That must be why the pizza joint up the street has 27 different varieties of pizza on display to buy by the slice.  I recommend the Thai Chicken Pizza, by the way.  Do you think traditional pizza makers would’ve thought to put barbecue chicken and peanuts on a pie?  Or how about the fact that there’s 236 off-the-wall fruit concoctions right next to the traditional O.J. in the grocery store juice aisle?  I guess that’s because people are easily confused by too many choices.  If anything, the whole of American life these days indicates we want significantly more choices, not less.  Why would books be the lone exception to that?

One of the more arrogant developments I’ve seen of late is the characterization of Amazon’s offerings as “the slush pile.”  For those that don’t know, the slush pile is the less-than-endearing term publishers have long used to describe the stacks of largely unsolicited manuscripts they’ve accumulated and treat pretty much like three month old junk mail.  This descriptor used against Amazon is a term of derision directed as much at the authors of said material as it is at the giant retailer.  The general point of this is to suggest that readers aren’t interested in wading through the slush pile.  Interestingly, though, this seems to ignore two big traits:  people’s desires for ever-larger arrays of options, and the long-established book selecting habits of readers.
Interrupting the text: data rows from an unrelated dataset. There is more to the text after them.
/-- What a resolved conversion needs to know (R253 to R265). -/
structure Conv where
  src : Nat
  dst : Nat
  colourIn : Nat
  colourOut : Nat
  frc : Nat
  ow : Nat
  oh : Nat
  crop : Nat × Nat × Nat × Nat
  pos : Nat × Nat
  lut : Nat
  lutReady : Bool
  scene : Bool
  deriving DecidableEq, Repr

/-- The picture after the crop (R265). -/
def Conv.first (c : Conv) : Pic :=
  let p := picOf c.src
  { p with w := if c.crop.2.2.1 = 0 then p.w else c.crop.2.2.1, h := if c.crop.2.2.2 = 0 then p.h else c.crop.2.2.2 }

/-- The destination's picture. -/
def Conv.last (c : Conv) : Pic := picOf c.dst

/-- The scaled size: OUT_W × OUT_H, or the destination raster (R264). -/
def Conv.outW (c : Conv) : Nat := if c.ow = 0 then c.last.w else c.ow
def Conv.outH (c : Conv) : Nat := if c.oh = 0 then c.last.h else c.oh

/-- An FRC is required: the picture rates differ (R256). -/
def Conv.needFrc (c : Conv) : Bool := c.first.pn * c.last.pd != c.last.pn * c.first.pd

/-- DEINT is required (R256). -/
def Conv.needDeint (c : Conv) : Bool := c.first.inter && (!c.last.inter || c.needFrc)

/-- SCALE is required (R256). -/
def Conv.needScale (c : Conv) : Bool :=
  c.first.w != c.outW || c.first.h != c.outH || ((!c.first.inter || c.needDeint) && c.last.inter)

/-- Sampling or bit depth differ (R256). -/
def Conv.sampling (c : Conv) : Bool := fmtSampling c.src != fmtSampling c.dst

/-- The chain that AUTO builds (R257). -/
def Conv.auto (c : Conv) : List Nat :=
  let cp := if c.crop.2.2.1 ≠ 0 ∨ c.crop.2.2.2 ≠ 0 ∨ c.pos ≠ (0, 0) ∨ c.outW < c.last.w ∨ c.outH < c.last.h then [6] else []
  let de := if c.needDeint then [1] else []
  let fr := if c.needFrc then [c.frc + 1] else []
  let sc := if c.needScale then [5] else []
  let lu := if c.lut ≠ 0xFF then [8] else []
  let co := if c.colourIn ≠ c.colourOut ∨ (c.sampling ∧ de ++ fr ++ sc ++ lu = []) then [7] else []
  let enlarges := decide (c.first.w * c.first.h < c.outW * c.outH) || c.last.inter
  cp ++ de ++ (if enlarges then fr ++ co ++ sc else sc ++ fr ++ co) ++ lu

/-- A chain obeys R256 and R264 to R270: OK, or the status that refuses it. -/
def Conv.check (c : Conv) (mc : Bool) (l : List Nat) : Nat :=
  let b := l.filter (· != 6)
  let frcs := b.filter isFrc
  let afterScale := (b.dropWhile (· != 5)).drop 1
  let p := picOf c.src
  let even := fmtSampling c.src == 0
  let v := c.first.inter || c.last.inter
  let inSize := c.first
  if l.contains 4 ∧ ¬ mc then ABSENT
  else if ¬ (c.crop.1 + inSize.w ≤ p.w ∧ c.crop.2.1 + inSize.h ≤ p.h) then RANGE
  else if even ∧ (c.crop.1 % 2 ≠ 0 ∨ c.crop.2.2.1 % 2 ≠ 0) then RANGE
  else if v ∧ (c.crop.2.1 % 2 ≠ 0 ∨ c.crop.2.2.2 % 2 ≠ 0 ∨ c.pos.2 % 2 ≠ 0) then RANGE
  else if b.contains 5 ∧ ¬ (16 ≤ c.outW ∧ 16 ≤ c.outH ∧ c.outW ≤ 16 * inSize.w ∧ inSize.w ≤ 16 * c.outW ∧
      c.outH ≤ 16 * inSize.h ∧ inSize.h ≤ 16 * c.outH) then RANGE
  else if ¬ noRepeats l ∨ 6 < l.length ∨ 1 < frcs.length then CONFLICT
  else if (b.contains 1 ∧ (¬ c.first.inter ∨ b.head? ≠ some 1)) ∨ (c.first.inter ∧ (¬ c.last.inter ∨ frcs ≠ []) ∧ ¬ b.contains 1) then CONFLICT
  else if (frcs ≠ []) ≠ c.needFrc then CONFLICT
  else if c.needScale ∧ ¬ b.contains 5 then CONFLICT
  else if c.last.inter ∧ (afterScale.any isFrc) then CONFLICT
  else if c.sampling ∧ b = [] then CONFLICT
  else if l.contains 8 ∧ ¬ c.lutReady then CONFLICT
  else if b.contains 7 ∧ c.scene ∧ (c.colourIn = 3 ∨ c.colourOut = 3) then CONFLICT
  else OK

/-- The pictures that reach the functions of a chain, step by step (R255 to R264). -/
def chainPics (d : Pic) (ow oh : Nat) : List Nat → Pic → List Pic
  | [], _ => []
  | c :: l, p => p :: chainPics d ow oh l (stepPic d ow oh c p)

/-- Lines of a picture: a field has half of them. -/
def Pic.lines (p : Pic) : Nat := if p.inter then p.h / 2 else p.h

/-- A picture's line at the destination (R265): its pixels from POS_X, BACKGROUND beside them, what lies outside clipped. `bg` holds the
10-bit codes C′B, Y′, C′R; without a line, the line is BACKGROUND. -/
def placeLine (sampling width posX : Nat) (bg : Nat × Nat × Nat) (l : List Px) : List Byte :=
  let w := sampleBits sampling
  let back (c : Nat) : Nat := c * 2 ^ (w - 10)
  let covered (x : Nat) : Bool := decide (posX ≤ x ∧ x < posX + l.length)
  let y (x : Nat) : Nat := if covered x then nearestCode w ((l.map (·.y)).getD (x - posX) 0) else back bg.2.1
  let chroma (c : List Nat) (b x : Nat) : Nat :=
    if covered x then nearestCode w (if sampling = 0 then chromaDown c (x - posX) else c.getD (x - posX) 0) else back b
  let cb := chroma (l.map (·.cb)) bg.1
  let cr := chroma (l.map (·.cr)) bg.2.2
  packSamples w (if sampling = 0 then (List.range (width / 2)).flatMap fun i => [cb (2 * i), y (2 * i), cr (2 * i), y (2 * i + 1)]
    else (List.range width).flatMap fun x => [cb x, y x, cr x])

namespace State

/-- The declared colour of a source (R258). A clip declares none: BT.709, or BT.601 at SD rasters (PRESUMED, log entry 19). -/
def sourceColour (s : State) (src fmt : Nat) : Nat :=
  match epType src with
  | 1 => s.n (O06.IN_COLOUR (epInst src))
  | 3 => s.n (O0E.RX_COLOUR (epInst src))
  | _ => if fmtRaster fmt ≤ 2 then 4 else 0

/-- The declared colour of a destination (R258). -/
def destColour (s : State) (d : Nat) : Nat := if d < 0x100 then s.n (O07.OUT_COLOUR d) else s.n (O0D.SEND_COLOUR (d - 0x100))

/-- The conversion that a path's parameters ask for, on a source and its format. -/
def convOf (s : State) (d src fmt : Nat) : Conv :=
  let ci := s.n (O09.COLOUR_IN d)
  let co := s.n (O09.COLOUR_OUT d)
  let lut := s.n (O09.LUT_SELECT d)
  { src := fmt, dst := s.destFormat d
    colourIn := if ci = 0xFF then s.sourceColour src fmt else ci
    colourOut := if co = 0xFF then s.destColour d else co
    frc := s.n (O09.FRC_TYPE d), ow := s.n (O09.OUT_W d), oh := s.n (O09.OUT_H d)
    crop := (s.n (O09.CROP_X d), s.n (O09.CROP_Y d), s.n (O09.CROP_W d), s.n (O09.CROP_H d))
    pos := (s.n (O09.POS_X d), s.n (O09.POS_Y d)), lut := lut
    lutReady := decide (lut < 32) && (SMap.find? s.conv.luts lut).isSome
    scene := s.n (O09.MAP_MODE d) == 1 }

/-- FRC-MOTION is available (R6, R279). -/
def hasMotion (s : State) : Bool := s.member != .tmn9606

/-- A path's chain and its costs on a source format, or the status that refuses the route (R227, R253, R256, R257). -/
def resolvePath (s : State) (d src fmt : Nat) : Except Nat (List Nat × List Nat) :=
  let c := s.convOf d src fmt
  match s.n (O09.PATH_MODE d) with
  | 0 => if fmt = s.destFormat d then .ok ([], []) else .error CONFLICT
  | m =>
    let l := if m = 1 then c.auto else (s.bs (O09.PATH_FUNCS d)).map (·.toNat)
    let r := c.check s.hasMotion l
    if r = OK then
      let order := l.filter (· == 6) ++ l.filter (· != 6)
      .ok (order, chainCosts c.last c.outW c.outH order c.first)
    else .error r

/-- Bushels of the member (R279). -/
def bushels (s : State) : Nat := byMember s.member 256 128 48

/-- Bushels in service (R249, R275). -/
def inService (s : State) : Nat :=
  ((List.range s.bushels).filter fun b => s.n (O09.BUSHEL_STATE (0xB00 + b)) != 2).length

/-- The lowest peck that no path holds, of the lowest bushel in service that has one: bushel and mask as a BUSHEL entry writes them (R53,
R249). -/
def freePeck (s : State) : Nat :=
  let free (b : Nat) : Option Nat := (List.range 4).find? fun k => !(s.n (O09.PECK_MASK (0xB00 + b))).testBit k
  (((List.range s.bushels).filter fun b => s.n (O09.BUSHEL_STATE (0xB00 + b)) != 2).findSome? fun b =>
    (free b).map fun k => b * 256 + 2 ^ k).getD 1

/-- The BUSHEL entries of the active bank: bushel, mask and path (R53). -/
def bushelUse (s : State) : List (Nat × Nat × Nat) :=
  (s.chain.active.filter fun e => entOp e.2 == 4).map fun e =>
    (field (entArg e.2) 15 8, field (entArg e.2) 3 0, ((s.desc? (entStream e.2)).map fun d => tagPath d.dest).getD 0xFFFF)

/-- What the pool and its bushels report, after a swap (R249, R280). -/
def poolCount (s : State) : State :=
  let use := s.bushelUse
  let busy := (use.map (·.1)).eraseDups
  let t := s.forEach (List.range s.bushels) fun t b =>
    let k := 0xB00 + b
    if busy.contains b ∨ s.n (O09.PECK_MASK k) ≠ 0 then
      let mine := use.filter (·.1 == b)
      let mask := (mine.map (·.2.1)).foldl (· ||| ·) 0
      let paths := ((mine.map (·.2.2)).eraseDups.take 4).flatMap d16
      let t := (t.setN (O09.PECK_MASK k) mask).setBytes (O09.BUSHEL_PATHS k) paths
      if t.n (O09.BUSHEL_STATE k) = 2 then t else t.setN (O09.BUSHEL_STATE k) (if mask = 0 then 0 else 1)
    else t
  let dests := (s.objs.filter fun e => clsOf e.1 == 9 && parOf e.1 == 0x022).map fun e => e.2.toNat
  let used := dests.foldl (· + ·) 0 + (s.conv.overlap.map (·.2.2)).foldl (· + ·) 0
  let queued := ((s.chain.cur.toList ++ s.chain.queue).flatMap (·.paths)).foldl (fun a p => a + p.costs.foldl (· + ·) 0) 0
  let pool := 4 * s.inService
  let t := ((t.setN O09.PECKS_COMMITTED (used + queued)).setN O09.POOL_PECKS pool).setN O09.BUSHELS_IN_SERVICE s.inService
  let t := t.setN O09.PECKS_FREE (pool - (used + queued))
  let states (v : Nat) : Nat := (s.objs.filter fun e => clsOf e.1 == 9 && parOf e.1 == 0x020 && e.2.toNat == v).length
  (t.setN O09.PATHS_RUNNING (states 2)).setN O09.PATHS_SHED (states 3)

/-- A path enters PRIMING (R274): its ring holds nothing of what it needs. -/
def primePath (s : State) (d : Nat) : State :=
  let t := { s with conv := { s.conv with
    rings := s.conv.rings.del d
    store := s.conv.store.filter fun (e : Nat × List Byte) => e.1 / 64 != d } }
  (t.setN (O09.PATH_STATE d) 1).flag (O09.PATH_FLAGS d) 128

/-- The FRC of a path, and the pictures that reach it and that it makes (R255, R261). -/
def pathFrc (s : State) (d : Nat) : Option (Nat × Pic × Pic) :=
  let chain := (s.bs (O09.FUNCS_ACTIVE d)).map (·.toNat)
  let c := s.convOf d (s.n (O08.CURRENT_SOURCE d)) (s.dest d).fmt
  ((chain.zip (chainPics c.last c.outW c.outH chain c.first)).find? fun e => isFrc e.1).map fun e =>
    (e.1, e.2, stepPic c.last c.outW c.outH e.1 e.2)

/-- The places of the ring that an FRC uses for an output frame that starts now, P2, P1 and N1, and the weight of N1 (R261); none before the
ring holds them (R274). -/
def frcFrames (s : State) (d : Nat) : Option (Nat × Nat × Nat × Nat) :=
  match s.pathFrc d with
  | none => none
  | some (code, i, o) =>
    let r := (SMap.find? s.conv.rings d).getD ⟨[], 0⟩
    let fs (t : Nat) : Int := (t * 15625000000 / 3 : Nat)
    let at_ : Int := fs s.now - (if code = 2 then i.periodFs else 2 * max i.periodFs o.periodFs : Nat)
    match r.frames.dropWhile fun e => decide (at_ < fs e.1) with
    | [] => none
    | p1 :: rest =>
      if code = 2 then some (p1.2, p1.2, p1.2, 0)
      else match (r.frames.takeWhile fun e => decide (at_ < fs e.1)).getLast? with
        | none => none
        | some n1 =>
          let span := (fs n1.1 - fs p1.1).toNat
          some ((rest.head?.map (·.2)).getD p1.2, p1.2, n1.2, if span = 0 then 0 else ((at_ - fs p1.1).toNat * 64 + span / 2) / span)

/-- The reads of an FRC begin the frames that it uses for an output frame (R261). -/
def frcFrame (s : State) (d : Nat) : State :=
  match s.frcFrames d with
  | none => s
  | some (p2, p1, n1, w) =>
    let r := (SMap.find? s.conv.rings d).getD ⟨[], 0⟩
    let t := ((s.beginRead (poolTag d 12) p1).beginRead (poolTag d 13) n1).beginRead (poolTag d 14) p2
    { t with conv := { t.conv with rings := t.conv.rings.put d { r with weight := w } } }
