-- ==== Sys2Proof/Machine/Routes.lean ====
section
/-! DEFINITION. Crosspoints and clean switching: route values and their checks, activation, switch frames, and the commands of
class 08 (R225 to R248), with the output frame start (R209 to R217). -/

namespace Sys2Proof.Machine

/-- The fields of a ROUTE value (R225). -/
structure Route where
  kind : Nat
  mode : Nat
  ddev : Nat
  dst : Nat
  /-- SOURCE without its reserved bits. -/
  src : Nat
  act : Nat
  deriving DecidableEq, Repr

/-- A ROUTE value's bytes, read (R225; reserved bits are ignored, R15). -/
def routeOf (b : List Byte) : Route :=
  let d := natBE (b.take 4)
  let c := natBE (slice b 4 4)
  ⟨field d 31 30, field d 29 28, epDevice d, field d 15 0, field c 25 0, natBE (slice b 8 8)⟩

/-- The ROUTE values that a blob holds, 16 bytes each (R240). The first argument bounds their number. -/
def routesIn : Nat → List Byte → List Route
  | 0, _ => []
  | n + 1, b => if b.length < 16 then [] else routeOf (b.take 16) :: routesIn n (b.drop 16)

/-- The class 08 instance that a video or ancillary route's destination names (R226, R245). -/
def Route.dest (r : Route) : Nat := if epType r.dst = 2 then 0x100 + epInst r.dst else epInst r.dst

/-- The bytes of a route (R225). -/
def Route.bytes (r : Route) : List Byte :=
  bytesBE 4 (r.kind * 2 ^ 30 + r.mode * 2 ^ 28 + r.ddev * 2 ^ 16 + r.dst) ++ bytesBE 4 r.src ++ bytesBE 8 r.act

/-- Default TRO in lines (R395). -/
def troLines (f : Nat) : Nat :=
  match fmtRaster f with
  | 3 => 28
  | 4 => if fmtScan f = 0 then 43 else 22
  | 5 => 86
  | 6 => 172
  | _ => 0

/-- TRO of a format in ns where SEND_TRO is 0 (R365, R395), rounded down. -/
def defaultTro (f : Nat) : Nat :=
  let q := rateFrac (fmtRate f)
  let nt := rasterTotal (fmtRaster f)
  if q.1 * nt = 0 then 0 else troLines f * q.2 * 1000000000 / (q.1 * nt)

namespace State

/-- The status that a route's own value has, before any other object is looked at (R14, R22, R226, R227): ABSENT, RANGE or OK. -/
def routeStatus (s : State) (r : Route) : Nat :=
  let own (d : Nat) : Bool := d == s.deviceId
  let si := epInst r.src
  let di := epInst r.dst
  let lanes := byMember s.member 192 96 48
  let flows := byMember s.member 2048 1024 256
  if r.kind = 1 then
    let top := if s.rate96 then 8192 else 16384
    let se := field r.src 15 0
    if (own r.ddev && decide (s.ranges.top ≤ r.dst ∧ r.dst < top)) ||
       (own (epDevice r.src) && decide (s.ranges.top ≤ se ∧ se < top)) then ABSENT
    else if top ≤ r.dst ∨ (top ≤ se ∧ se ≠ 0xFFFF) ∨ 2 ≤ r.mode ∨ (r.mode = 0 ∧ r.act ≠ 0) then RANGE
    else OK
  else
    let absDst := own r.ddev && ((epType r.dst == 1 && decide (lanes ≤ di ∧ di < 192)) ||
      (epType r.dst == 2 && decide (flows ≤ di ∧ di < 2048)))
    let absSrc := own (epDevice r.src) && ((epType r.src == 1 && decide (lanes ≤ si ∧ si < 192)) ||
      (epType r.src == 3 && decide (flows ≤ si ∧ si < 2048)))
    let badDst := !((epType r.dst == 1 && decide (di < 192)) || (epType r.dst == 2 && decide (di < 2048)))
    let badSrc : Bool := match epType r.src with
      | 0 => si != 0
      | 1 => decide (192 ≤ si)
      | 2 => decide (256 ≤ si)
      | 3 => decide (2048 ≤ si)
      | 4 => decide (2 ≤ si)
      | 15 => si != 0
      | _ => true
    if absDst ∨ absSrc then ABSENT
    else if r.kind = 3 ∨ r.mode = 3 ∨ (r.mode = 0 ∧ r.act ≠ 0) ∨ badDst ∨ badSrc then RANGE
    else OK

/-- The value checks of class 08 beyond a row's range (R227, R240, R245). -/
def routeItem (s : State) (k : Key) (v : Val) : Nat :=
  if clsOf k ≠ 8 then OK
  else if 0x900 ≤ instOf k ∧ instOf k < 0xFFF ∧ parOf k = 0 then
    if v.bytes.length % 16 ≠ 0 then RANGE
    else
      let l := routesIn 64 v.bytes
      if l.any fun r => s.routeStatus r == ABSENT then ABSENT
      else if l.any fun r => s.routeStatus r != OK || r.mode != 0 || r.act != 0 then RANGE else OK
  else if parOf k ≤ 1 then s.routeStatus (routeOf v.bytes) else OK

/-- The routes of a transaction, with the object that each was written to: none for ROUTE_SUBMIT and for a salvo's routes. -/
def txRoutes (items : List (Key × Val)) : List (Option Key × Route) :=
  items.filterMap fun e =>
    if clsOf e.1 = 8 ∧ parOf e.1 ≤ 1 ∧ instOf e.1 < 0x900 then some (some e.1, routeOf e.2.bytes)
    else if e.1 = O08.ROUTE_SUBMIT then some (none, routeOf e.2.bytes) else none

/-- The embedding channels of an output that follow its video (R238). -/
def followChannels (t : State) (d : Nat) : Nat × Nat :=
  let r := t.ranges
  (r.sdi + r.e * d, if fmtClass (t.n (O07.OUT_FORMAT d)) = 2 then min 16 r.e else r.e)

/-- The format on which a video route from an SDI input is admitted (R227). -/
def admittedFormat (t : State) (d i : Nat) : Option Nat :=
  if t.n (O06.IN_STATE i) = 4 then some (t.n (O06.IN_FORMAT i))
  else
    let f := t.destFormat d
    let l := ((List.range 16).map fun k => f / 0x1000 * 0x1000 + k / 4 * 0x400 + k % 4 * 0x100 + fmtRate f * 16).filter fun g =>
      formatOk g && t.canLock i g
    let top := l.foldl (fun a g => max a (cellsPerTick g)) 0
    let best := l.filter fun g => cellsPerTick g == top
    match best.find? fun g => fmtScan g == fmtScan f && fmtSampling g == fmtSampling f with
    | some g => some g
    | none => best.head?

/-- The format of a video route's source (R227). -/
def sourceFormat (t : State) (d src : Nat) : Option Nat :=
  if epDevice src ≠ t.deviceId then some (t.destFormat d)
  else match epType src with
    | 1 => t.admittedFormat d (epInst src)
    | 2 => some (t.n (O05.CLIP_FORMAT (0x100 + epInst src)))
    | 3 => some (t.n (O0E.RX_FORMAT (epInst src)))
    | _ => some (t.destFormat d)

/-- The path of a video route, on the values left in force (R227, R253, R257): its plan, or the status that refuses it. -/
def routePath (t : State) (d src : Nat) : Except Nat PathPlan :=
  match t.sourceFormat d src with
  | none => .error CONFLICT
  | some f =>
    if epType src = 0 ∨ epType src = 4 then .ok ⟨d, src, f, [], []⟩
    else match t.resolvePath d src f with
      | .ok p => .ok ⟨d, src, f, p.1, p.2⟩
      | .error e => .error e

/-- A destination is protected (R241). -/
def protects (s : State) (r : Route) : Bool := r.kind != 1 && r.ddev == s.deviceId && s.b (O08.PROTECT r.dest)

/-- The conflicts of a list of routes (R185, R227, R238, R241): `t` is what the transaction would leave in force. -/
def routeConflict (s t : State) (domain : Bool) (l : List (Option Key × Route)) : Bool :=
  let names := l.map fun e => (e.2.kind, e.2.ddev, e.2.dst)
  !names.Nodup ||
  l.any fun e =>
    let r := e.2
    (match e.1 with
     | some k => r.kind != 2 * parOf k || r.dest != instOf k || r.kind == 1
     | none => false) ||
    (r.kind == 0 && epType r.src == 15) || (r.kind == 2 && epType r.src == 4) ||
    (!domain && (r.ddev != s.deviceId || (epDevice r.src != s.deviceId && !(r.kind == 1 && field r.src 15 0 == 0xFFFF)))) ||
    (r.kind != 1 && epType r.src == 2 && epDevice r.src == s.deviceId &&
      (!(t.clipUsable (0x100 + epInst r.src)) || t.n (O05.CLIP_KIND (0x100 + epInst r.src)) != 0)) ||
    s.protects r ||
    (r.kind == 1 && l.any fun e => e.2.kind == 0 && decide (e.2.dest < 0x100) && t.b (O08.AUDIO_FOLLOW e.2.dest) &&
      (let c := t.followChannels e.2.dest
       decide (c.1 ≤ r.dst ∧ r.dst < c.1 + c.2)))

/-- A refused route to a protected destination is reported (R241). -/
def protectHits (s : State) (l : List (Option Key × Route)) : State :=
  s.forEach (l.filter fun e => s.protects e.2) fun t e => (t.flag (O08.ROUTE_FLAGS e.2.dest) 32).raise 0x086 e.2.dest []

/-- The tick of a FRAME activation (R229): the status, or the tick in which line 1 of that output frame begins. -/
def frameTick (t : State) (r : Route) : Except Nat Nat :=
  let d := r.dest
  let f := t.destFormat d
  let q := rateFrac (fmtRate f)
  let nt := rasterTotal (fmtRaster f)
  let ls := lineSamples (fmtRaster f) (fmtRate f)
  let y := t.n (O07.OUT_VTS d)
  let timeTarget := t.timeTarget
  if ¬ t.b O01.TIME_VALID ∨ (d < 0x100 ∧ ¬ timeTarget) ∨ q.1 * nt * ls = 0 then .error CONFLICT
  else if 0x100 ≤ d then
    let tro := if t.n (O0D.SEND_TRO (d - 0x100)) = 0 then defaultTro f else t.n (O0D.SEND_TRO (d - 0x100))
    .ok ((r.act * q.2 * 192000 * 1000000000 + tro * 192000 * q.1) / (q.1 * 1000000000))
  else
    let v := rateFrac (t.n (O03.VTS_FRAME_RATE (0x20 + y)))
    let ratio := v.1 * q.2 / max 1 (q.1 * v.2)
    if (t.dest d).index % max 1 ratio ≠ 0 then .error RANGE
    else
      let place := r.act * nt * ls + t.n (O07.OUT_OFFSET_LINES d) * ls + t.n (O07.OUT_OFFSET_SAMPLES d)
      let den := q.1 * nt * ls
      let z : Int := (place * q.2 * 192000 * 1000000000 : Nat) + t.z 32 (O03.VTS_OFFSET (0x20 + y)) * (192000 * den : Nat)
      .ok (Int.fdiv z (den * 1000000000 : Nat)).toNat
I’m a voracious reader.  Every time I go into a book store, I get lost in there for hours.  What am I doing during that time?  Well, I go to a particular section, scan along the shelves, pick up anything that catches my eye, read the description on the book jacket, maybe flip it open and try out a few pages and, if I like it, it goes in my cart.  Once I’ve exhausted that section, I move on to another, rinse and repeat, until I have an armload of new reading material.  How, exactly, is that any different from how I shop on Amazon or other online booksellers?  I search for some subject or genre, scroll through the results, click on any that catch my eye, read the description and, maybe, pop open a sample to check out a few pages.  If I like it, click, it goes right into my cart.  Same thing. 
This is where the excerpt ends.